59. The limit of the homestead is sometimes fixed at a certain quantity of land, and sometimes at a certain value. In California, the homestead character cannot be at any one time impressed upon property of greater value than five thousand dollars. The joint-tenancy created by law in the homestead is liable to fluctuate in quantity to correspond with the fluctuation in value of the land, whereby it may sometimes exceed the statute limit, and at other times be exceeded by it. If at the time of filing the declaration the premises are of less value than five thousand dollars, they become a homestead, and so remain until their increasing value passes the statutory limit. The excess beyond this

limit is free from the homestead character. But if the increased value should not be permanent, no doubt the whole premises would again become homestead as soon as their value shrank to the statutory limit. "The homestead and the tests by which it is ascertained are the same, whether the question arises between those claiming the homesteed, or one of them and a vendee, a mortgagee, a creditor, or the heirs of the deceased husband or wife.
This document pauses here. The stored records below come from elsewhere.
-- ==== Sys2Proof/Machine/Mem.lean ====
section
/-! DEFINITION. Tables, byte memories and the accessors of the state: every register and every byte is read and written through
the functions of this file. -/

namespace Sys2Proof.Machine

open Sys2Proof

/-- The entry of key `k`, or the default. [DESIGN CHOICE, log 4] -/
def tget {α : Type} (t : Tbl α) (k : Nat) (d : α) : α :=
  match t with
  | [] => d
  | (j, x) :: r => if j = k then x else tget r k d

/-- Sets the entry of key `k`, in place or in order of keys. -/
def tset {α : Type} (t : Tbl α) (k : Nat) (v : α) : Tbl α :=
  match t with
  | [] => [(k, v)]
  | (j, x) :: r => if k < j then (k, v) :: (j, x) :: r else if j = k then (k, v) :: r else (j, x) :: tset r k v

/-- Is key `k` listed? -/
def thas {α : Type} (t : Tbl α) (k : Nat) : Bool := t.any (fun e => e.1 == k)

/-- Drops the entry of key `k`. -/
def tdel {α : Type} (t : Tbl α) (k : Nat) : Tbl α := t.filter (fun e => e.1 != k)

/-- The byte at an address: what an unlisted address reads as is 0 (R371 zeroes every byte of the HBM5). [DESIGN CHOICE, log 4] -/
def mget (m : Mem) (a : Nat) : Byte :=
  match m with
  | [] => 0
  | (j, x) :: r => if j = a then x else mget r a

/-- Writes one byte and keeps the canonical form: writing 0 lists nothing. -/
def mset (m : Mem) (a : Nat) (b : Byte) : Mem :=
  match m with
  | [] => if b = 0 then [] else [(a, b)]
  | (j, x) :: r =>
    if a < j then (if b = 0 then (j, x) :: r else (a, b) :: (j, x) :: r)
    else if j = a then (if b = 0 then r else (a, b) :: r)
    else (j, x) :: mset r a b

/-- The canonical form of a byte memory: addresses strictly rising, no entry equal to 0. -/
def Mem.wf (m : Mem) : Bool :=
  match m with
  | [] => true
  | [(_, x)] => x != 0
  | (j, x) :: (k, y) :: r => x != 0 && decide (j < k) && Mem.wf ((k, y) :: r)

/-- The n bytes from `a`, little-endian (R5). [DESIGN CHOICE, log 4] -/
def mread (m : Mem) (a : Nat) : Nat → Nat
  | 0 => 0
  | n + 1 => (mget m a).toNat + 256 * mread m (a + 1) n

/-- Writes the low n bytes of `v` from `a` on (R5). -/
def mwrite (m : Mem) (a : Nat) : Nat → Nat → Mem
  | 0, _ => m
  | n + 1, v => mwrite (mset m a (BitVec.ofNat 8 v)) (a + 1) n (v / 256)

/-- The bytes from `a` as a list. -/
def mbytes (m : Mem) (a n : Nat) : List Nat := (List.range n).map (fun i => (mget m (a + i)).toNat)

/-- Writes a list of bytes. -/
def mblit (m : Mem) (a : Nat) : List Nat → Mem
  | [] => m
  | b :: bs => mblit (mset m a (BitVec.ofNat 8 b)) (a + 1) bs

/-- Drops every listed byte of [lo, hi). -/
def mclear (m : Mem) (lo hi : Nat) : Mem := m.filter (fun e => decide (e.1 < lo) || decide (hi ≤ e.1))

/-- Copies every listed byte of `src` in [lo, lo + n) to `dst` from `to_` on, over zeros. -/
def mcopy (dst : Mem) (to_ : Nat) (src : Mem) (lo n : Nat) : Mem :=
  src.foldl (fun m e => if lo ≤ e.1 ∧ e.1 < lo + n then mset m (to_ + (e.1 - lo)) e.2 else m) (mclear dst to_ (to_ + n))

/-- The lines that n bytes from `pa` on touch, by an address in each. -/
def linesAt (pa n : Nat) : List Nat := if n = 0 then [] else (List.range ((pa + n - 1) / 64 + 1 - pa / 64)).map (fun i => 64 * (pa / 64 + i))

namespace State

/-- The context in slot key `k` = 8·core + slot. -/
def ctx (s : State) (k : Nat) : Ctx := tget s.ctxs k {}

/-- Replaces a context. -/
def setCtx (s : State) (k : Nat) (c : Ctx) : State := { s with ctxs := tset s.ctxs k c }

/-- A core. -/
def core (s : State) (k : Nat) : Core := tget s.cores k {}

/-- Replaces a core. -/
def setCore (s : State) (k : Nat) (c : Core) : State := { s with cores := tset s.cores k c }

/-- A row: row r holds cores 8r to 8r + 7. -/
def row (s : State) (k : Nat) : Row := tget s.rows k {}

/-- Replaces a row. -/
def setRow (s : State) (k : Nat) (r : Row) : State := { s with rows := tset s.rows k r }

/-- A cluster: cluster c holds cores 32c to 32c + 31. -/
def cluster (s : State) (k : Nat) : Cluster := tget s.clusters k {}

/-- Replaces a cluster. -/
def setCluster (s : State) (k : Nat) (c : Cluster) : State := { s with clusters := tset s.clusters k c }

/-- A device context. -/
def dctx (s : State) (k : Nat) : DevCtx := tget s.devctxs k {}

/-- Replaces a device context. -/
def setDctx (s : State) (k : Nat) (d : DevCtx) : State := { s with devctxs := tset s.devctxs k d }

/-- A Univo port. -/
def port (s : State) (k : Nat) : Port := tget s.ports k {}

/-- Replaces a port. -/
def setPort (s : State) (k : Nat) (p : Port) : State := { s with ports := tset s.ports k p }

/-- The context of the current instruction. -/
def cx (s : State) : Ctx := s.ctx s.cur

/-- Replaces the context of the current instruction. -/
def setCx (s : State) (c : Ctx) : State := s.setCtx s.cur c

/-- The core of the current instruction. -/
def coreNo (s : State) : Nat := s.cur / 8

/-- The current core's state. -/
def co (s : State) : Core := s.core s.coreNo

/-- Replaces the current core's state. -/
def setCo (s : State) (c : Core) : State := s.setCore s.coreNo c

/-- The context slots of a core, as keys. -/
def slotsOf (core : Nat) : List Nat := (List.range 8).map (8 * core + ·)

/-- bstat.state (R370). -/
def bootState (s : State) : Nat := fld s.regs.bstat.toNat 0 4

/-- Nothing happens until the next reset: the device is frozen (R384), so every clock of cores, piers, engines and links has stopped, or its boot
has failed (R371). -/
def still (s : State) : Bool := s.bootState == 7 || s.bootState == 6

/-- Ready (R371): command queues run. -/
def ready (s : State) : Bool := s.bootState == 5

/-- The reference tick counter as a number. -/
def tick (s : State) : Nat := s.now.toNat

/-- The metadata word of the line that holds `pa` (R62). [DESIGN CHOICE, log 4] -/
def lineWord (s : State) (pa : Nat) : BitVec 32 := tget s.lineMeta (pa / 64) 0xFF

/-- The fe bit of the word that holds `pa`. -/
def fe (s : State) (pa : Nat) : Bool := (s.lineWord pa).getLsbD (pa / 8 % 8)

/-- The wait bit of the word that holds `pa`. -/
def waitBit (s : State) (pa : Nat) : Bool := (s.lineWord pa).getLsbD (8 + pa / 8 % 8)

/-- The WL bit of the line that holds `pa`. -/
def wl (s : State) (pa : Nat) : Bool := (s.lineWord pa).getLsbD 16

/-- Sets one metadata bit of the line that holds `pa`. -/
def setMetaBit (s : State) (pa bit : Nat) (v : Bool) : State :=
  let w := s.lineWord pa
  let m : BitVec 32 := BitVec.ofNat 32 (2 ^ bit)
  { s with lineMeta := tset s.lineMeta (pa / 64) (if v then w ||| m else w &&& ~~~m) }

/-- Sets the wait bit of a word. -/
def setWaitBit (s : State) (pa : Nat) (v : Bool) : State := s.setMetaBit pa (8 + pa / 8 % 8) v

/-- The digest record whose window holds a physical address (R325). -/
def digestOf (s : State) (pa : Nat) : Option (Nat × Digest) :=
  s.digests.find? (fun e => decide (e.2.base ≤ pa) && decide (pa < e.2.base + e.2.size))

/-- H(a, L) of R324 for the line at `pa`. -/
def lineHash (m : Mem) (base pa : Nat) : Nat :=
  let a := pa / 64 * 64
  ofBytes ((sha3 (toBytes 8 (a - base) ++ mbytes m a 64)).take 8)

/-- The digest update of R324 by a write that turns memory `s.mem` into `m` in the line of `pa`. -/
def digestLine (s : State) (m : Mem) (pa : Nat) : State :=
  match s.digestOf pa with
  | none => s
  | some (k, d) =>
    let stack := pa / 2048 % 8
    let old := (d.sums[stack]?).getD 0
    let new := BitVec.ofNat 64 (lineHash m d.base pa)
    let sum := if s.wl pa then old - BitVec.ofNat 64 (lineHash s.mem d.base pa) + new else old + new
    let s := s.setMetaBit pa 16 true
    { s with digests := tset s.digests k { d with sums := d.sums.setIfInBounds stack sum } }

/-- The home pier removes every cluster-cache copy of a line homed in this device before it acknowledges a write to it (R282). -/
def uncache (s : State) (pa : Nat) : State :=
  if s.clusters.any (fun e => thas e.2.cache (pa / 64)) then
    { s with clusters := s.clusters.map (fun (e : Nat × Cluster) => (e.1, { e.2 with cache := tdel e.2.cache (pa / 64) })) }
  else s

/-- A write of data bytes at the home pier of this device's HBM5, with what R324 and R282 do for each line it touches in the same step. A write of a
full line clears its poison mark (R390). -/
def pierWrite (s : State) (pa n v : Nat) : State :=
  let m := mwrite s.mem pa n v
  let s := if n = 64 ∧ pa % 64 = 0 then { s with poison := s.poison.filter (· != pa / 64) } else s
  { (linesAt pa n).foldl (fun s a => (s.digestLine m a).uncache a) s with mem := m }

/-- Writes a run of bytes line by line at their piers. -/
def pierBlit (s : State) (pa : Nat) (bs : List Nat) : State :=
  match bs with
  | [] => s
  | b :: r => pierBlit (s.pierWrite pa 1 b) (pa + 1) r

/-- Reads device memory. -/
def rd (s : State) (pa n : Nat) : Nat := mread s.mem pa n

/-- Draws the next free value number. -/
def fresh (s : State) : State := { s with freeNo := s.freeNo + 1 }

end State

namespace Ctx

/-- G[n]: `g0` reads 0 (R93). -/
def getG (c : Ctx) (n : Nat) : Word := if n = 0 then 0 else (c.g[n]?).getD 0

/-- G[n] ← x: a write to `g0` is discarded. -/
def setG (c : Ctx) (n : Nat) (x : Word) : Ctx := if n = 0 then c else { c with g := c.g.setIfInBounds n x }

/-- V[n]. -/
def getV (c : Ctx) (n : Nat) : Vec := (c.v[n]?).getD 0

/-- V[n] ← x. -/
def setV (c : Ctx) (n : Nat) (x : Vec) : Ctx := { c with v := c.v.setIfInBounds n x }

/-- P[n]: `p0` is true. -/
def getP (c : Ctx) (n : Nat) : Bool := n == 0 || c.p.getLsbD n

/-- P[n] ← b: a write to `p0` is discarded. -/
def setP (c : Ctx) (n : Nat) (b : Bool) : Ctx :=
  if n = 0 then c else { c with p := if b then c.p ||| BitVec.ofNat 8 (2 ^ n) else c.p &&& ~~~(BitVec.ofNat 8 (2 ^ n)) }

/-- VM[n]: `vm0` is all ones. -/
def getVm (c : Ctx) (n : Nat) : BitVec 32 := if n = 0 then 0xFFFFFFFF else (c.vm[n]?).getD 0

/-- VM[n] ← x: a write to `vm0` is discarded. -/
def setVm (c : Ctx) (n : Nat) (x : BitVec 32) : Ctx := if n = 0 then c else { c with vm := c.vm.setIfInBounds n x }

/-- A seed register. -/
def getSd (c : Ctx) (n : Nat) : BitVec 32 := (c.sd[n]?).getD 0

/-- Writes a seed register. -/
def setSd (c : Ctx) (n : Nat) (x : BitVec 32) : Ctx := { c with sd := c.sd.setIfInBounds n x }

/-- A group of w vector registers as one number, the first in the lowest bytes (R161). -/
def getVs (c : Ctx) (n : Nat) : Nat → Nat
  | 0 => 0
  | w + 1 => (c.getV n).toNat + 2 ^ 1024 * getVs c (n + 1) w

/-- Writes a group of w vector registers. -/
def setVs (c : Ctx) (n : Nat) : Nat → Nat → Ctx
  | 0, _ => c
  | w + 1, x => setVs (c.setV n (BitVec.ofNat 1024 x)) (n + 1) w (x / 2 ^ 1024)

/-- The current mode (R246): supervisor when `xstat`.S is 1. -/
def super (c : Ctx) : Bool := c.sr.xstat.getLsbD 0

/-- A loop level. -/
def loop (c : Ctx) (k : Nat) : Loop := if k = 0 then c.l0 else c.l1

/-- Writes a loop level. -/
def setLoop (c : Ctx) (k : Nat) (l : Loop) : Ctx := if k = 0 then { c with l0 := l } else { c with l1 := l }

/-- Is level k suspended (R127, R246)? -/
def suspended (c : Ctx) (k : Nat) : Bool := c.sr.xstat.getLsbD (2 + k)

/-- The retry budget (R66). -/
def budget (c : Ctx) : Nat := fld c.sr.rbudget.toNat 0 8

/-- Park enable (R66). -/
def parkEnable (c : Ctx) : Bool := c.sr.parkctl.getLsbD 0

/-- The translation in force (R23, R222). -/
def trans (c : Ctx) : Trans :=
  { prvbase := c.sr.prvbase.toNat, hbase := c.sr.hbase.toNat, hlimit := c.sr.hlimit.toNat, hoffset := c.sr.hoffset.toNat,
    ctxid := c.sr.ctxid.toNat, super := c.super, cap := c.sr.capmode.getLsbD 0, dc := c.dc }

/-- No pending bit is set (R107). -/
def drained (c : Ctx) : Bool := c.pendG == 0 && c.pendV == 0 && c.pendP == 0 && c.pendVm == 0

end Ctx

/-- Codes of registers for pending bits (R104, R351): 64·file + number, files `g`, `v`, `p`, `vm`. -/
def rg (n : Nat) : Nat := n
def rv (n : Nat) : Nat := 64 + n
def rp (n : Nat) : Nat := 128 + n
def rm (n : Nat) : Nat := 192 + n

/-- The codes of a group of `w` consecutive registers. -/
def grp (f : Nat → Nat) (n w : Nat) : List Nat := (List.range w).map (fun i => f (n + i))

/-- Is the register's pending bit set? `g0`, `p0` and `vm0` have none. -/
def Ctx.pending (c : Ctx) (r : Nat) : Bool :=
  let n := r % 64
  match r / 64 with
  | 0 => c.pendG.getLsbD n
  | 1 => c.pendV.getLsbD n
  | 2 => c.pendP.getLsbD n
  | _ => c.pendVm.getLsbD n

/-- Sets or clears a pending bit; `g0`, `p0` and `vm0` have none (R104). -/
def Ctx.mark (b : Bool) (c : Ctx) (r : Nat) : Ctx :=
  let n := r % 64
  let upd {w : Nat} (x : BitVec w) : BitVec w := if b then x ||| BitVec.ofNat w (2 ^ n) else x &&& ~~~(BitVec.ofNat w (2 ^ n))
  match r / 64 with
  | 0 => if n = 0 then c else { c with pendG := upd c.pendG }
  | 1 => { c with pendV := upd c.pendV }
  | 2 => if n = 0 then c else { c with pendP := upd c.pendP }
  | _ => if n = 0 then c else { c with pendVm := upd c.pendVm }

/-- Marks a list of registers pending, or not. -/
def Ctx.marks (b : Bool) (c : Ctx) (rs : List Nat) : Ctx := rs.foldl (Ctx.mark b) c

end Sys2Proof.Machine
end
There is not one homestead as against a creditor, and a different one when the survivor asserts his or her claims as against the heirs of the deceased. At its inception, it is limited to five thousand dollars in value, and when the property is enhanced in value so that it exceeds the statutory limit, the excess does not constitute a part of the statutory homestead. After the premises are worth five thousand dollars, every increase of value works a reduction in the area of the homestead, until a point is reached when it cannot be further cut down and leave a homestead of the value of five thousand dollars without material injury, and, after that point is reached, no part of the premises constitute a statutory homestead, but the value or proceeds of the premises, to the extent of five thousand dollars, has the benefit of the exemption from forced sale." It follows, from the views expressed in the preceding quotation,

1 Barber v. Babel, 36 Cal. 17.
Gregg v. Bostwick, 33 Cal. 225.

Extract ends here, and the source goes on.